There's no better time to collect student assessments than early in the semester — when you can use their input to improve. Early semester feedback uses two-way communication to examine how and what your students are learning, as well as how your teaching methods and strategies influence that learning. You ask your students for feedback, then share your interpretation of their input and your plans for using it.

We've answered some common questions below, and you'll also find links to guidelines, a self-analysis tool and sample feedback forms for a variety of situations. You can adapt the process to fit your needs. If you have questions or need help, just email CIE@purdue.edu.

Why use early semester feedback?

It's an easy way to monitor the connections between student progress and your performance. By involving students in the process, you demonstrate your respect and concern for their learning. It requires you to take some risks — listening, reacting and making changes — but early feedback can be motivating and rewarding, too. It's a chance to treat your own teaching as a topic of inquiry and may present new intellectual challenges or stimulate discussions with colleagues.

When is the best time to gather early feedback?

It depends. When you're teaching a course for the first time or using new methods or materials, you may want to get feedback as early as two to three weeks after the start of the semester or after you've introduced the new methods or materials. When you're experienced and comfortable teaching a course, you may want to wait five to eight weeks.

If you sense a problem in a course, consider asking for feedback right away. Anytime there's a serious issue — like in-classroom discipline or students' inability to grasp an important concept, develop a skill or make sufficient progress — you want to assess and possibly restructure quickly.

How do I gather student feedback?

Questionnaire: Give your students a one-page form that includes 3-12 scaled items specific to your course and 1-3 open-ended questions. It's easy to administer and quick to complete.

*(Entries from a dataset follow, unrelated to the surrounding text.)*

-- ==== Sys2Proof/Certificates/Slice0/Obligations.lean ====
section
/-! DEFINITION. The statements for the provers, by chapter: the step and the reset, time, station state, the pilot, the line, ends
of attempts, frames taken, the local port, queued requests, and what every step keeps. A number after "log" is a row of
notes/assumptions. -/

open Sys2Proof Sys2Proof.Machine

/-! ## The step and the reset -/

/-- O1. A step runs the command at the front of the queue on the state that holds the queue's rest (log 1). -/
def Obligations.StepRunsTheFrontCommand : Prop :=
  ∀ (c : Instr) (rest : List Instr) (s : State),
    step { s with pending := c :: rest } = exec c { s with pending := rest }

/-- O2. No command stops the station or touches the commands that wait behind it, in any state (95: each step is
whole; INVENTORY, Faults). -/
def Obligations.EveryCommandAnswersAndKeepsTheQueue : Prop :=
  ∀ (c : Instr) (s : State), ∃ t, exec c s = .next t ∧ t.pending = s.pending

/-- O3. The values after reset that the manual states: R3, R8, R24, R25, R45, R48, R52, R79, R102, R110, R112, R119,
R136, R139, R140, R142, R148, R160, R176. -/
def Obligations.ResetLeavesTheStatedValues : Prop :=
  ∀ s : State, s = State.reset →
  (s.mc.station = .reset ∧ s.mc.census = 0 ∧ s.mc.retry = 0 ∧ s.mc.configured = false
      ∧ s.mc.request = { first := none, taken := false, behind := false } ∧ s.mc.lastResolution = none
      ∧ s.mc.duplicate = false)
    ∧ (∀ i < 24, (entryAt s i).stored.status = .absent ∧ (entryAt s i).stored.held = 0 ∧ (entryAt s i).stored.floor = 0
        ∧ (entryAt s i).stored.priority = 0 ∧ (entryAt s i).stored.holdSeq = 0
        ∧ (entryAt s i).stored.openClaim = none ∧ (entryAt s i).stored.earmark = none
        ∧ (entryAt s i).stored.localFault = false ∧ (entryAt s i).stored.overdrawn = false
        ∧ (entryAt s i).parityGood = true ∧ (entryAt s i).suspect = false ∧ (entryAt s i).age = 0)
    ∧ (sumHeld s = 0 ∧ sumEarmark s = 0 ∧ sumFloor s = 0 ∧ room s = capacity s
        ∧ s.table.sums = { held := 0, earmark := 0, floor := 0, room := capacity s, valid := 0, suspect := 0 }
        ∧ s.table.overcommit = false
        ∧ s.table.nextSnapshot = 0)
    ∧ (s.alloc.share.held = 0 ∧ s.alloc.share.lastTx = 0 ∧ s.alloc.share.floor = 0 ∧ s.alloc.share.priority = 0
        ∧ s.alloc.share.demand = 0 ∧ s.alloc.share.holdSeq = 0 ∧ s.alloc.share.claimCounter = 0
        ∧ s.alloc.share.silence = 0 ∧ s.alloc.share.failures = 0 ∧ s.alloc.share.backoff = none
        ∧ s.alloc.claim = none ∧ s.alloc.holdAttempt = none)
    ∧ (s.outbox.hold = { occupancy := .empty, attempts := 0, inFlight := false, resting := false }
        ∧ s.outbox.claim = { occupancy := .empty, key := none, content := none, attempts := 0, inFlight := false }
        ∧ s.outbox.answers.length = 4
        ∧ (∀ a ∈ s.outbox.answers, a =
            { occupancy := .empty, key := none, content := none, attempts := 0, inFlight := false, waitingShed := false,
              expired := false, deadline := none, rewritten := false })
        ∧ s.outbox.answerList = [])
    ∧ (s.line.rx.mode = .hunt ∧ s.line.rx.window = 0xFFFF ∧ s.line.idle = 0 ∧ s.line.tx = .none)
    ∧ (s.time.tickDivider = 0 ∧ s.time.ms = 0 ∧ s.time.leaseMatch = 0 ∧ s.time.leasePost = 0
        ∧ s.time.watchdog = { interval := 0, lock := false, remaining := 0 })
    ∧ (s.pilot.requested = 0 ∧ s.pilot.stateCopy = .reset
        ∧ s.pilot.faultIn = false ∧ s.pilot.loadIn = false
        ∧ s.pilot.mode = .idle ∧ s.pilot.drive = 0 ∧ s.pilot.duty = 0 ∧ s.pilot.applied = .normal ∧ s.pilot.phase = 0
        ∧ s.pilot.meter = 0 ∧ s.pilot.fullScale = 320 ∧ s.pilot.polarity = .normal)
    ∧ (s.events.queue = [] ∧ s.events.nextSeq = 0 ∧ (∀ c, s.events.filter.get c = true)
        ∧ s.events.steering =
            { membership := .attn, claim := .attn, answer := .none, share := .attn, line := .none, loc := .none,
              table := .alert }
        ∧ (∀ c, s.events.active.has c = false) ∧ (∀ c, s.events.acked.has c = false) ∧ s.events.popping = none)
    ∧ (s.port.transaction = .idle ∧ s.port.request = [] ∧ s.port.bits = [] ∧ s.port.response = [] ∧ s.port.fifo = []
        ∧ s.port.snapRequest = .none ∧ s.port.snapshot = none)

/-- O4. RST_N going low, the supply coming into range, and SEL_N rising on a decoded HARD_RESET each lead to RESET
from any state, with every block at its reset values and an attempt's cut mark left to run; an attempt that has been
taken to its end or to a mismatch is left to the end of its bit time (R25, R115, R117, R158, R174, R190). RST_N
leaves an internal reset that is already running to run on (log 27). -/
def Obligations.EverySourceOfResetEntersReset : Prop :=
  (∀ s : State, ∃ t, exec .rstNAsserted s = .next t
      ∧ EnteredReset false (if s.mc.station = .reset then s.pins.internalReset else 0) s t)
    ∧ (∀ s : State, ∃ t, exec .powerUp s = .next t ∧ EnteredReset s.pins.rstN 4096 s t)
    ∧ (∀ (s : State) (shifted : Nat), s.mc.station ≠ .reset → s.pins.selN = false → s.port.transaction = .response →
        s.port.atEnd = .hardReset →
          ∃ t, exec (.transactionEnd shifted) s = .next t
            ∧ EnteredReset s.pins.rstN 4096 { s with pins := { s.pins with selN := true } } t)

/-- O5. At reset end, with RST_N high and no internal reset in progress, the straps are latched, and the station
enters OFFLINE with a valid identity and MONITOR with an invalid one (R26); the change out of RESET is entry 0 of
the queue (R27, R174), which asserts ATTN_N (R167); the bit timing begins (R100), SEL_N low leads the port to IGNORE
(R176), and the kept room is the capacity (R7). Everything else stands at its reset value. While an internal reset
runs (log 3), or the transmitter still drives what OSC_IN times to its end (R117, R147; log 12), the command brings
RST_N high and nothing more; outside RESET it changes nothing (log 1). -/
def Obligations.ResetEndLatchesTheStraps : Prop :=
  ∀ (p : Straps) (s : State),
    (s.mc.station = .reset → s.pins.internalReset = 0 → s.line.tx = .none → ResetLaw s →
      ∃ t, exec (.resetEnd p) s = .next t
        ∧ t.mc.identity.number = p.sn.toNat ∧ t.mc.identity.capacityClass = p.cc.toNat
        ∧ t.mc.identity.leaseSelect = p.ls.toNat
        ∧ (t.mc.identity.valid = true ↔ p.sn.toNat ≤ 23
            ∧ ([p.sn.getLsbD 4, p.sn.getLsbD 3, p.sn.getLsbD 2, p.sn.getLsbD 1, p.sn.getLsbD 0, p.snp].countP id) % 2 = 1)
        ∧ t.mc = { s.mc with
            station := if t.mc.identity.valid then .offline else .monitor, identity := t.mc.identity }
        ∧ capacity t = 400 * (p.cc.toNat + 1)
        ∧ t.events = { s.events with
            nextSeq := 1
            queue :=
              [{ seq := 0, kind := .stateChanged, station := none, claim := none,
                 value := some (if t.mc.identity.valid then 2 else 1), time := 0, lossBefore := false }] }
        ∧ attnAsserted t.events = true ∧ alertAsserted t.events = false
        ∧ t.pins = { s.pins with rstN := true }
        ∧ t.line.bits.acc = 48 ∧ t.line.bits.length = 16 ∧ t.line.bits.pos = 0
        ∧ t.port = { Port.initial with transaction := if s.pins.selN then .idle else .ignore }
        ∧ t.table =
            { ShareTable.initial with
              sums := { held := 0, earmark := 0, floor := 0, room := capacity t, valid := 0, suspect := 0 } }
        ∧ { t with pins := s.pins, mc := s.mc, table := s.table, events := s.events, line := s.line, pilot := s.pilot,
                   port := s.port } = s
        ∧ { t.line with bits := s.line.bits } = s.line
        ∧ t.pilot = { PilotUnit.initial with stateCopy := t.mc.station })
    ∧ (s.mc.station = .reset → (s.pins.internalReset ≠ 0 ∨ s.line.tx ≠ .none) →
        exec (.resetEnd p) s = .next { s with pins := { s.pins with rstN := true } })
    ∧ (s.mc.station ≠ .reset → exec (.resetEnd p) s = .next s)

Written comment form: Give your students 3-4 open-ended questions that require brief, essay-like responses, or provide questions on 3x5 cards and have students answer them outside of class.

Group interview: Have an educational specialist interview all your students or a representative sample during 10-15 minutes of class. The interviewer will prepare a summary of the comments, identify themes and improvements, and discuss them with you.

Q&A session: Question your students out loud during the first or last 10 minutes of class. Record their comments and reflect on them later (instead of reacting and responding immediately).

What should I ask my students?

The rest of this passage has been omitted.